A Quick Introduction to Attributes

As stored within information systems then the individually represented items — the names, colours, quantities, the monetary amounts, the dates, etc — in the language of entity modelling, are said to be the values of attributes. Thus an actual name like "John Smith" is said to the value of a ‘name’ attribute of a ‘person’ entity. We may express that information about a person is communicated or stored as message with two components name and data of birth we might say that a ‘person’ entity may be attributed a ‘name’ and a ‘date of birth’ on show an entity model diagram representing type ‘person’ with ‘name’ and ‘date of birth’ attribute annotations, like this:

Alternatively to say that date of birth is optional we may use a circle in place of the square:

To show that the name attribute within a message is the identifying attribute we underline the annotation in the diagram:

If it is nessary to give both a person's name and their data of birth to uniquely identify them then we underline both of these attributes on the diagram:

Generally, systems will hold and communicate many different attributes of each type of entity and these attributes are shown beneath the identifying attributes:

It is clear that computer programs are effective only in so long as the data items they manipulate are intended and understood as attributes of subject entities. It follows that to have an effective information system we must first have agreed types of subject entity and also what may be attributed to entities of these types. In this agreement we agree the data content of the program or system i.e. its subject matter.
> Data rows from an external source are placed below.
-- ==== Sys2Proof/Config.lean ====
section
/-! DEFINITION. The parameters of an engine (00_scope.md section 5) and the free values of the spec. -/

namespace Sys2Proof

/-- A window of mapped host memory (20_memory.md R202). -/
structure Region where
  base : Nat
  size : Nat
  deriving DecidableEq, Repr, Inhabited

/-- The parameters R20 to R40, R42, R51 and the predicate `mapped` of R202. Durations are in milliseconds. -/
structure Config where
  nslots            : Nat
  w                 : Nat
  clkSrcHz          : Nat
  fifoDepth         : Nat
  dmaPresent        : Bool
  ndesc             : Nat
  descMaxLen        : Nat
  dmaAlign          : Nat
  dmaMinBytes       : Nat
  ringBase          : Nat
  fineTune          : Bool
  /-- `MIN_RUN(div)` for `div` = 0, 1, …; a divider past the end of the list has the default 1. -/
  minRun            : List Nat
  tuneRetryMax      : Nat
  drvSeq            : List Nat
  tunePrevHeuristic : Bool
  stopRetryMax      : Nat
  reqTimeout        : Nat
  resetTimeout      : Nat
  busyTimeout       : Nat
  cmdAcceptTimeout  : Nat
  qdepth            : Nat
  tickUs            : Nat
  maxSg             : Nat
  mapped            : List Region
  deriving DecidableEq, Repr, Inhabited

namespace Config

/-- The defaults of R20 to R51. DESIGN CHOICE, log 12: `ringBase` has no default; the value is the one the spec's
examples use. DESIGN CHOICE, log 10: all of host memory is mapped. -/
def standard : Config where
  nslots            := 1
  w                 := 4
  clkSrcHz          := 100000000
  fifoDepth         := 32
  dmaPresent        := true
  ndesc             := 256
  descMaxLen        := 4096
  dmaAlign          := 4
  dmaMinBytes       := 16
  ringBase          := 0x10000
  fineTune          := false
  minRun            := []
  tuneRetryMax      := 0
  drvSeq            := []
  tunePrevHeuristic := false
  stopRetryMax      := 2
  reqTimeout        := 20000
  resetTimeout      := 500
  busyTimeout       := 500
  cmdAcceptTimeout  := 500
  qdepth            := 16
  tickUs            := 1
  maxSg             := 128
  mapped            := [⟨0, 2 ^ 32⟩]

/-- `ADDR_W` (R30): host addresses have 32 bits. -/
def addrSpace : Nat := 2 ^ 32

/-- `DATA_OFFSET` (R41). -/
def dataOffset : Nat := 0x200

/-- `TUNE_BUF_LEN` (R43). -/
def tuneBufLen : Nat := 128

/-- The ranges R20 to R51 state, and that the arena lies in the address space (R551). DESIGN CHOICE, log 29: the spec
states no range for QDEPTH, MAX_SG, TICK_US and the four timeouts (R36 to R40, R42, R51); here each is above 0. -/
def Valid (c : Config) : Prop :=
  1 ≤ c.nslots ∧ c.nslots ≤ 16 ∧
  (c.w = 2 ∨ c.w = 4 ∨ c.w = 8) ∧
  0 < c.clkSrcHz ∧ c.clkSrcHz < 2 ^ 32 ∧
  8 ≤ c.fifoDepth ∧ c.fifoDepth ≤ 4096 ∧
  1 ≤ c.ndesc ∧ c.ndesc ≤ 1024 ∧
  1 ≤ c.descMaxLen ∧ c.descMaxLen ≤ 8191 ∧ c.descMaxLen % c.dmaAlign = 0 ∧
  0 < c.dmaAlign ∧ c.dmaAlign % c.w = 0 ∧
  c.ringBase % 16 = 0 ∧ c.ringBase + 16 * c.ndesc ≤ addrSpace ∧
  (∀ m ∈ c.minRun, 1 ≤ m ∧ m ≤ if c.fineTune then 16 else 8) ∧
  c.tuneRetryMax ≤ 7 ∧ c.tuneRetryMax ≤ c.drvSeq.length ∧ (∀ d ∈ c.drvSeq, d < 16) ∧
  c.stopRetryMax ≤ 7 ∧
  0 < c.reqTimeout ∧ 0 < c.resetTimeout ∧ 0 < c.busyTimeout ∧ 0 < c.cmdAcceptTimeout ∧
  0 < c.qdepth ∧ 0 < c.tickUs ∧ 0 < c.maxSg

/-- Which agent steps once the agenda is used up: a free value (93 I25, log 1). Nothing constrains it. -/
opaque schedule : Nat → Stimulus

/-- A byte HOST writes in a window it must not, or reads in a buffer that is the engine's or at an unmapped address (93 I20,
log 15). Nothing constrains it. -/
opaque freeByte : Nat → Byte

end Config

end Sys2Proof
end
In a message about a person two or more phone numbers may be communicated but it is a rule of entity modelling that for a single attribute an entity may only be attributed a single value. For this reason if a person can have multiple phone numbers then ‘phone_number’ is not an attribute of a ‘person’ entity type per se but an attribute of a ‘phone’ entity type that stands in relation to (is owned by) the ‘person’ entity:

A More Considered View - Attributes as a Shorthand for Certain Relationships

Entity types, for practical purposes, are only as useful as our ability to communicate their instances and to communicate such an instance, i.e. an entity, we need communicate its relationships with other entitites. A subset of these relationships serve to identify the entity within the chosen perspective. These other entitites, those we might wish to communicate relationships with, need in turn be identified which in turn implies communicating their relationships with other entities. This has to end somewhere else there is an infinite regress. Therefore for practical application in computer science there need be types of entity which, a priori, we are given a means of communicating so that instances of these givens will be the atoms in all communications of complex entitites. In practice, as used in computer science, but not in theory, the atoms are certain universal types that are domain non-specific such as the types character, character string, number both integer or floating point, date and boolean and these usually occurring many times in relation to each domain-specific entity type as shown in the example in figure 1.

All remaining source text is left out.